Start of Block

-- ==== Sys2Proof/Machine/State.lean ====
section
/-! DEFINITION. The state of the machine (10_state.md R20, "The complete state of the hardware"), with the parameters
of R7 and the model's own record of what stands on the interface signals, and the state after reset (R230). -/

namespace Sys2Proof.Machine

/-- R34: the run state. -/
inductive RunState where
  /-- Constructed, or stopped by the host: a `Step` does nothing. -/
  | stopped
  /-- A `Step` fetches and executes. -/
  | running
  /-- FX0A is suspended with destination register `x`: a `Step` polls the keypad. -/
  | awaitingKey (x : RegIdx)
  /-- A fault has stopped the machine: a `Step` does nothing. -/
  | halted
  deriving DecidableEq, Repr

/-- R200: the four kinds of fault of the hardware. -/
inductive FaultKind where
  | stackOverflow
  | stackUnderflow
  | unknownOpcode
  | memOutOfBounds
  deriving DecidableEq, Repr

/-- R35: the record of a fault: its kind, the address of the faulting instruction, and the instruction word, or
`none` (the spec's `absent`) when the fault arose in the fetch itself. -/
structure FaultRecord where
  kind : FaultKind
  addr : Word
  word : Option Word
  deriving DecidableEq, Repr

/-- Memory: (address, byte) pairs in the canonical form of `Memory.wf` (R50). -/
abbrev Memory := List Host.Cell

/-- R29: 32 rows of 64 pixels, row 0 at the top; the leftmost pixel of a row is the row's most significant bit. -/
abbrev Framebuffer := Vector (BitVec 64) 32

/-- THE MODEL'S OWN FIELDS, not the spec's: what stands on the interface signals (R231). The spec makes these the
arguments of the step relation (10_state.md section 11). Log entries 1, 2, 3 and 10. -/
structure Ports where
  /-- The agent steps to come, oldest first; when it is empty the next one is a free value (R11, R189). -/
  schedule : List Event := []
  /-- The number of agent steps taken: the index of the next free event. -/
  events : Nat := 0
  /-- `keys`: the keypad sample of the current `Step`, bit i = key i (R33). -/
  keys : Word := 0
  /-- The bytes a deterministic random source has ready; when there is none the byte drawn is a free value (R141). -/
  rands : List Byte := []
  /-- The number of bytes drawn: the index of the next free random byte. -/
  draws : Nat := 0
  /-- `report`: the non-fatal unknown-opcode reports made so far, newest first (R216). -/
  reports : List FaultRecord := []
  deriving DecidableEq, Repr

end Sys2Proof.Machine

namespace Sys2Proof.Machine

/-- R20: the state of the hardware; then the parameters of R7 (`cfg`) and the model's own `io`. -/
structure State where
  /-- `mem[0..4095]` (R50). -/
  mem : Memory
  /-- `V[0..15]` (R21). -/
  V : Vector Byte 16
  /-- The index register (R24). -/
  I : Word
  /-- The program counter, an absolute address (R25). -/
  pc : Word
  /-- The call stack, STACK_CAPACITY return addresses (R28). -/
  stack : List Word
  /-- The number of stack entries in use (R28). -/
  sp : Nat
  /-- The framebuffer (R29). -/
  fb : Framebuffer
  /-- The delay timer (R32). -/
  DT : Byte
  /-- The sound timer (R32). -/
  ST : Byte
  /-- The run state (R34). -/
  run : RunState
  /-- The fault record (R35). -/
  fault : Option FaultRecord
  /-- The key latch (R36). -/
  kprev : Word
  /-- The tick prescaler (R37). -/
  tacc : Nat
  /-- The parameters of the implementation (R7); no step changes them. -/
  cfg : Config
  /-- The interface signals; the model's own. -/
  io : Ports
  deriving DecidableEq, Repr

/-- The host outcome `fault`. Nobody raises it: every one of the spec's four faults has an effect the spec describes
(R206: the machine halts, with a record), which is a NEXT state of this model. So it has no constructor: safe, a
fault would be a stop where the hardware goes on. Log entry 5. -/
inductive Fault
  deriving DecidableEq, Repr

/-- The host outcome `refused`. -/
inductive Refusal where
  /-- Raised by an arm of `exec` for an instruction that has no meaning yet: safe, the model stops where the
  hardware goes on. No arm raises it now. -/
  | notModelled (mnemonic : String)
  deriving DecidableEq, Repr

/-- The state `S0` of R230 for the parameters `cfg`, with `io` on the interface: `run` is Stopped. Memory lists
nothing: an unlisted address reads as its reset content (`Memory.resetByte`). -/
def State.initial (cfg : Config) (io : Ports) : State :=
  { mem := []
    V := Vector.replicate 16 0
    I := 0
    pc := BitVec.ofNat 16 loadBase
    stack := List.replicate cfg.stackCapacity 0
    sp := 0
    fb := Vector.replicate 32 0
    DT := 0
    ST := 0
    run := .stopped
    fault := none
    kprev := 0
    tacc := 0
    cfg := cfg
    io := io }

/-- R232: the machine as constructed, with every parameter at its default (R7) and nothing on the interface. -/
def State.reset : State := State.initial {} {}

end Sys2Proof.Machine
end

End of Block

▶ _PROBLEM TO SOLVE_: Please copy, exactly and with nothing else, the lines above beginning at the line that has "structure State where" and ending with the line that has "stack := List.replicate".

▶ _RESPONSE AREA_:
structure State where
  /-- `mem[0..4095]` (R50). -/
  mem : Memory
  /-- `V[0..15]` (R21). -/
  V : Vector Byte 16
  /-- The index register (R24). -/
  I : Word
  /-- The program counter, an absolute address (R25). -/
  pc : Word
  /-- The call stack, STACK_CAPACITY return addresses (R28). -/
  stack : List Word
  /-- The number of stack entries in use (R28). -/
  sp : Nat
  /-- The framebuffer (R29). -/
  fb : Framebuffer
  /-- The delay timer (R32). -/
  DT : Byte
  /-- The sound timer (R32). -/
  ST : Byte
  /-- The run state (R34). -/
  run : RunState
  /-- The fault record (R35). -/
  fault : Option FaultRecord
  /-- The key latch (R36). -/
  kprev : Word
  /-- The tick prescaler (R37). -/
  tacc : Nat
  /-- The parameters of the implementation (R7); no step changes them. -/
  cfg : Config
  /-- The interface signals; the model's own. -/
  io : Ports
  deriving DecidableEq, Repr

/-- The host outcome `fault`. Nobody raises it: every one of the spec's four faults has an effect the spec describes
(R206: the machine halts, with a record), which is a NEXT state of this model. So it has no constructor: safe, a
fault would be a stop where the hardware goes on. Log entry 5. -/
inductive Fault
  deriving DecidableEq, Repr

/-- The host outcome `refused`. -/
inductive Refusal where
  /-- Raised by an arm of `exec` for an instruction that has no meaning yet: safe, the model stops where the
  hardware goes on. No arm raises it now. -/
  | notModelled (mnemonic : String)
  deriving DecidableEq, Repr

/-- The state `S0` of R230 for the parameters `cfg`, with `io` on the interface: `run` is Stopped. Memory lists
nothing: an unlisted address reads as its reset content (`Memory.resetByte`). -/
def State.initial (cfg : Config) (io : Ports) : State :=
  { mem := []
    V := Vector.replicate 16 0
    I := 0
    pc := BitVec.ofNat 16 loadBase
    stack := List.replicate cfg.stackCapacity 0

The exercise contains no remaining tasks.